Department of Pharmacology, University of California, San Diego, La Jolla, CA, USA Department of Anesthesiology, University of California, San Diego, La Jolla, CA, USA Department of Chemistry and Biochemistry, University of California, San Diego, La Jolla, CA, USA Department of Physiology and Pharmacology, Karolinska Institute, Stockholm, Sweden Division of Rheumatology, Allergy, and Immunology, University of California, San Diego, La Jolla, CA, USA.
Pain. 2011 Dec;152(12):2881-2891. doi: 10.1016/j.pain.2011.09.020. Epub 2011 Oct 21.
Persistent pain after resolution of clinically appreciable signs of arthritis poses a therapeutic challenge, and immunosuppressive therapies do not meet this medical need. To investigate this conversion to persistent pain, we utilized the K/BxN serum transfer arthritis model, which has persistent mechanical hypersensitivity despite the resolution of visible inflammation. Toll-like receptor (TLR) 4 has been implicated as a potential therapeutic target in neuropathic and other pain models. We compared the relative courses of serum transfer arthritis and mechanical hypersensitivity in wild type (WT) and Tlr4(-/-) mice. K/BxN serum transfer induced similar joint swelling and inflammation from days 4-22 in WT and Tlr4(-/-) mice. Unlike WT mice, Tlr4(-/-) mice displayed a significant reversal in mechanical hypersensitivity and diminished appearance of glial activation markers after resolution of peripheral inflammation. Intrathecal (IT) delivery of a TLR4 antagonist, lipopolysaccharide Rhodobacter sphaeroides (LPS-RS; 10 μg), on days 6, 9, and 12 abrogated the transition to persistent mechanical hypersensitivity in WT arthritic mice, while later administration had no impact. We utilized a lipidomics liquid chromatography tandem mass spectrometry methodology to determine spinal cord profiles of bioactive lipid species after early LPS-RS treatment compared to vehicle-treated control animals. WT arthritic mice had reduced spinal levels of the anti-inflammatory prostaglandin 15-deoxy-Δ(12,14)-PGJ(2) (15d-PGJ(2)) on day 6, compared to IT LPS-RS-treated mice. Direct IT application of 15d-PGJ(2) (0.5 μg) on day 6 improved mechanical hypersensitivity in arthritic mice within 15 min. Hence, TLR4 signaling altered spinal bioactive lipid profiles in the serum transfer model and played a critical role in the transition from acute to chronic postinflammatory mechanical hypersensitivity.

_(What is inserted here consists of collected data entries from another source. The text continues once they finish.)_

theorem redIdentity_eq_redUnit (x : Dev) (t : Tag) : redIdentity (fld x.m 11 9) t = redUnit x t := by
  unfold redIdentity redUnit
  rcases fld x.m 11 9 with _ | _ | _ | _ | op
  case succ.zero | succ.succ.zero => cases t <;> rfl
  case zero => simp only [beq_iff_eq]
  all_goals rfl

theorem redExact_iff (x : Dev) (t : Tag) : redExact (fld x.m 11 9) t = true ↔ fld x.m 11 9 < 3 ∧ t ≠ .f32 := by
  simp [redExact]

theorem redInput_eq_redValue (x : Dev) (r : Reg) : redInput (fld x.m 11 9) r = redValue x r := by
  simp only [redInput, redValue, redExact_iff, ival_eq_numOf]

/-- Where the operator works on codes and words, an application gives one. -/
theorem combined_nonneg (words : ¬(fld x.m 11 9 < 3 ∧ t ≠ .f32)) (a b : Int) : 0 ≤ (combined x t a b).1 := by
  have float : fld x.m 11 9 < 3 → t = .f32 := fun small => not_not.1 fun other => words ⟨small, other⟩
  unfold combined
  dsimp only
  split
  case h_1 op | h_2 op | h_3 op =>
    rw [if_pos (float (by omega))]
    exact Int.natCast_nonneg _
  all_goals exact Int.natCast_nonneg _

theorem redUnit_nonneg (words : ¬(fld x.m 11 9 < 3 ∧ t ≠ .f32)) : 0 ≤ redUnit x t := by
  have float : fld x.m 11 9 < 3 → t = .f32 := fun small => not_not.1 fun other => words ⟨small, other⟩
  unfold redUnit
  split
  case h_1 op | h_2 op | h_3 op =>
    rw [if_pos (float (by omega))]
    decide
  all_goals decide

/-! ## Lists of the 32 positions -/

/-- What a function gives at the positions. -/
def positions {α : Type} (f : Nat → α) : List α := (List.range 32).map f

theorem positions_getD {α : Type} (f : Nat → α) {i : Nat} (inside : i < 32) (d : α) : (positions f).getD i d = f i := by
  simp [positions, List.getD_eq_getElem?_getD, inside]

theorem positions_congr {α : Type} {f g : Nat → α} (same : ∀ i < 32, f i = g i) : positions f = positions g :=
  List.map_congr_left fun i mem => same i (List.mem_range.1 mem)

theorem positions_set {α : Type} (f : Nat → α) (i : Nat) (a : α) : (positions f).set i a = positions (Function.update f i a) := by
  refine List.ext_getElem (by simp [positions]) fun j _ _ => ?_
  simp only [positions, List.getElem_set, List.getElem_map, List.getElem_range, Function.update_apply, eq_comm]

theorem redInputs_eq (x : Dev) (act : List LaneCtx) (t : Tag) : redInputs x t act = positions (redAt x act t) := by
  refine List.map_congr_left fun i _ => ?_
  rw [laneAt_eq, redAt]
  cases lane? act i with
  | none => exact redIdentity_eq_redUnit x t
  | some l => exact redInput_eq_redValue x (l.src x.a)

theorem redHeads_eq (seg : Bool) (x : Dev) (act : List LaneCtx) : redHeads seg x act = positions (headAt seg x act) := by
  unfold redHeads headAt
  simp only [laneAt_eq]
  rfl

/-! ## Conditions of many applications -/

/-- The conditions of applications 0 to n − 1. -/
def orRange (n : Nat) (f : Nat → Flags) : Flags := (List.range n).foldl (fun fl k => fl ||| f k) 0

theorem orRange_succ (n : Nat) (f : Nat → Flags) : orRange (n + 1) f = orRange n f ||| f n := by
  simp only [orRange, List.range_succ, List.foldl_append, List.foldl_cons, List.foldl_nil]

/-- The conditions of two kinds of applications by pairs of one kind. -/
theorem orRange_pairs (f g h : Nat → Flags) (n : Nat) (pairs : ∀ k < n, h k = f (2 * k) ||| f (2 * k + 1) ||| g k) :
    orRange n h = orRange (2 * n) f ||| orRange n g := by
  induction n with
  | zero => simp [orRange]
  | succ n ih =>
    rw [orRange_succ, ih fun k less => pairs k (by omega), pairs n (by omega), Nat.mul_succ, orRange_succ, orRange_succ, orRange_succ]
    ac_rfl

/-! ## The tree of WRED (07 R169) -/

/-- The application at the root of the subtree of 2^(s+1) positions from i on. -/
def treeRoot (x : Dev) (t : Tag) (p : Nat → Int) (s i : Nat) : Int × Flags := combined x t (treeAt x t p s i).1 (treeAt x t p s (i + 2 ^ s)).1

/-- A list of positions holds the subtrees of 2^s positions, each at its first. -/
def HoldsTrees (x : Dev) (t : Tag) (p : Nat → Int) (s : Nat) (ts : List Int) : Prop :=
  ts.length = 32 ∧ ∀ k, (k + 1) * 2 ^ s ≤ 32 → ts.getD (k * 2 ^ s) 0 = (treeAt x t p s (k * 2 ^ s)).1

/-- What the applications of one level do to the list, and their conditions: those of the pairs below n are done. -/
theorem redLevel_run {s : Nat} {ts : List Int} (holds : HoldsTrees x t p s ts) (fl : Flags) (n : Nat) (inside : n * 2 ^ (s + 1) ≤ 32) :
    let u := (List.range n).foldl (fun (acc : List Int × Flags) k =>
      let i := k * 2 ^ (s + 1)
      let (v, fl) := redCombine (fld x.m 11 9) t (Dev.ftz x) acc.1 acc.2 i (i + 2 ^ s)
      (acc.1.set i v, fl)) (ts, fl)
    u.1.length = 32 ∧ (∀ k < n, u.1.getD (k * 2 ^ (s + 1)) 0 = (treeAt x t p (s + 1) (k * 2 ^ (s + 1))).1)
      ∧ (∀ i, n * 2 ^ (s + 1) ≤ i → u.1.getD i 0 = ts.getD i 0)
      ∧ u.2 = fl ||| orRange n fun k => (treeRoot x t p s (k * 2 ^ (s + 1))).2 := by
  induction n with
  | zero => exact ⟨holds.1, fun k less => absurd less (Nat.not_lt_zero k), fun _ _ => rfl, by simp [orRange]⟩
  | succ n ih =>
    obtain ⟨len, done, rest, flags⟩ := ih (Nat.le_trans (Nat.mul_le_mul_right _ (Nat.le_succ n)) inside)
    rw [List.range_succ, List.foldl_append, List.foldl_cons, List.foldl_nil]
    generalize (List.range n).foldl _ (ts, fl) = u at len done rest flags ⊢
    have double : 2 ^ (s + 1) = 2 * 2 ^ s := Nat.pow_succ'
    have pos := Nat.two_pow_pos s
    rw [Nat.succ_mul] at inside
    have left : u.1.getD (n * 2 ^ (s + 1)) 0 = (treeAt x t p s (n * 2 ^ (s + 1))).1 := by
      have at_ : n * 2 ^ (s + 1) = 2 * n * 2 ^ s := by rw [double]; ring
      rw [rest _ (Nat.le_refl _), at_]
      exact holds.2 _ (by rw [Nat.succ_mul]; omega)
    have right : u.1.getD (n * 2 ^ (s + 1) + 2 ^ s) 0 = (treeAt x t p s (n * 2 ^ (s + 1) + 2 ^ s)).1 := by
      have at_ : n * 2 ^ (s + 1) + 2 ^ s = (2 * n + 1) * 2 ^ s := by rw [double]; ring
      rw [rest _ (by omega), at_]
      exact holds.2 _ (by rw [Nat.succ_mul]; omega)
    have root : redStep (fld x.m 11 9) t (Dev.ftz x) (u.1.getD (n * 2 ^ (s + 1)) 0) (u.1.getD (n * 2 ^ (s + 1) + 2 ^ s) 0)
        = treeRoot x t p s (n * 2 ^ (s + 1)) := by rw [left, right, redStep_eq_combined, treeRoot]
    simp only [redCombine, root]
    refine ⟨by rw [List.length_set, len], fun k less => ?_, fun i above => ?_, ?_⟩
    · obtain rfl | below := Nat.eq_or_lt_of_le (Nat.le_of_lt_succ less)
      · rw [List.getD_eq_getElem?_getD, List.getElem?_set_self (by omega)]
        rfl
      · have other : k * 2 ^ (s + 1) < n * 2 ^ (s + 1) := Nat.mul_lt_mul_of_pos_right below (Nat.two_pow_pos _)
        rw [← done k below, List.getD_eq_getElem?_getD, List.getElem?_set_ne (by omega), List.getD_eq_getElem?_getD]
    · rw [Nat.succ_mul] at above
      rw [← rest i (by omega), List.getD_eq_getElem?_getD, List.getElem?_set_ne (by omega), List.getD_eq_getElem?_getD]
    · rw [flags, orRange_succ, BitVec.or_assoc]

/-- The conditions of the subtrees of 2^s positions. -/
def treesFlags (x : Dev) (t : Tag) (p : Nat → Int) (s : Nat) : Flags := orRange (32 / 2 ^ s) fun k => (treeAt x t p s (k * 2 ^ s)).2

theorem treesFlags_succ {s : Nat} (level : s < 5) : treesFlags x t p (s + 1)
    = treesFlags x t p s ||| orRange (32 / 2 ^ (s + 1)) fun k => (treeRoot x t p s (k * 2 ^ (s + 1))).2 := by
  have halves : 32 / 2 ^ s = 2 * (32 / 2 ^ (s + 1)) := (by decide : ∀ s < 5, 32 / 2 ^ s = 2 * (32 / 2 ^ (s + 1))) s level
  rw [treesFlags, treesFlags, halves]
  refine orRange_pairs _ _ _ _ fun k _ => ?_
  have left : k * 2 ^ (s + 1) = 2 * k * 2 ^ s := by rw [Nat.pow_succ']; ring
  have right : k * 2 ^ (s + 1) + 2 ^ s = (2 * k + 1) * 2 ^ s := by rw [Nat.pow_succ']; ring
  rw [← left, ← right]
  rfl

theorem redTree_run (x : Dev) (t : Tag) (p : Nat → Int) (s : Nat) (levels : s ≤ 5) :
    let u := (List.range s).foldl (fun acc s =>
      (List.range (32 / 2 ^ (s + 1))).foldl (fun (acc : List Int × Flags) k =>
        let i := k * 2 ^ (s + 1)
        let (v, fl) := redCombine (fld x.m 11 9) t (Dev.ftz x) acc.1 acc.2 i (i + 2 ^ s)
        (acc.1.set i v, fl)) acc) (positions p, (0 : Flags))
    HoldsTrees x t p s u.1 ∧ u.2 = treesFlags x t p s := by
  induction s with
  | zero =>
    refine ⟨⟨by simp [positions], fun k inside => positions_getD p (by simpa using inside) 0⟩, ?_⟩
    have none : ∀ n, orRange n (fun _ => 0) = 0 := fun n => List.foldl_fixed' (fun _ => BitVec.or_zero) _
    exact (none _).symm
  | succ s ih =>
    obtain ⟨holds, flags⟩ := ih (by omega)
    have whole : 32 / 2 ^ (s + 1) * 2 ^ (s + 1) = 32 := (by decide : ∀ s < 5, 32 / 2 ^ (s + 1) * 2 ^ (s + 1) = 32) s (by omega)
    rw [List.range_succ, List.foldl_append, List.foldl_cons, List.foldl_nil]
    generalize (List.range s).foldl _ (positions p, (0 : Flags)) = u at holds flags ⊢
    obtain ⟨len, done, -, conds⟩ := redLevel_run holds u.2 (32 / 2 ^ (s + 1)) (by omega)
    refine ⟨⟨len, fun k inside => done k ?_⟩, ?_⟩
    · exact Nat.lt_of_mul_lt_mul_right (a := 2 ^ (s + 1)) (by rw [whole]; have := Nat.two_pow_pos (s + 1); rw [Nat.succ_mul] at inside; omega)
    · rw [treesFlags_succ (by omega), ← flags]
      exact conds

theorem redTree_eq (x : Dev) (t : Tag) (p : Nat → Int) :
    (redTree (fld x.m 11 9) t (Dev.ftz x) (positions p)).1.getD 0 0 = (treeAt x t p 5 0).1
      ∧ (redTree (fld x.m 11 9) t (Dev.ftz x) (positions p)).2 = (treeAt x t p 5 0).2 := by
  obtain ⟨holds, flags⟩ := redTree_run x t p 5 (Nat.le_refl 5)
  exact ⟨(congrArg (List.getD _ · 0) (Nat.zero_mul _).symm).trans ((holds.2 0 (by decide)).trans (by rw [Nat.zero_mul])), flags.trans BitVec.zero_or⟩

/-! ## The scan tree (07 R169) -/

/-- The position after a step of the scan that has reached the positions below n. -/
def scanMix (x : Dev) (t : Tag) (p : Nat → Int) (head : Nat → Bool) (s n i : Nat) : Int × Bool :=
  if i < n then scanAt x t p head (s + 1) i else scanAt x t p head s i

theorem scanMix_below {s n i : Nat} (done : i < n) : scanMix x t p head s n i = scanAt x t p head (s + 1) i := if_pos done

关节炎临床明显体征消退后持续性疼痛带来了治疗挑战,而免疫抑制疗法无法满足这一医疗需求。为了研究这种向持续性疼痛的转变,我们利用 K/BxN 血清转移关节炎模型,该模型尽管存在可见炎症消退,但仍存在持续性机械性超敏反应。Toll 样受体 (TLR)4 已被认为是神经病理性和其他疼痛模型中的一个潜在治疗靶点。我们比较了野生型 (WT) 和 Tlr4(-/-) 小鼠的血清转移关节炎和机械性超敏反应的相对过程。K/BxN 血清转移在 WT 和 Tlr4(-/-) 小鼠中诱导了相似的关节肿胀和炎症,从第 4 天到第 22 天。与 WT 小鼠不同的是,Tlr4(-/-) 小鼠在周围炎症消退后,机械性超敏反应出现显著逆转,神经胶质激活标志物的出现也减少。在第 6、9 和 12 天鞘内 (IT) 给予 TLR4 拮抗剂脂多糖 Rhodobacter sphaeroides(LPS-RS;10 μg)可阻断 WT 关节炎小鼠向持续性机械性超敏反应的转变,而后期给药则无影响。我们利用脂质组学液相色谱串联质谱方法,与载体处理的对照动物相比,确定早期 LPS-RS 处理后脊髓生物活性脂质种类的图谱。与 IT LPS-RS 处理的小鼠相比,WT 关节炎小鼠在第 6 天脊髓中抗炎性前列腺素 15-脱氧-Δ(12,14)-PGJ(2)(15d-PGJ(2))水平降低。在第 6 天直接 IT 给予 15d-PGJ(2)(0.5 μg)可在 15 分钟内改善关节炎小鼠的机械性超敏反应。因此,TLR4 信号改变了血清转移模型中的脊髓生物活性脂质图谱,并在急性向慢性炎症后机械性超敏反应的转变中发挥了关键作用。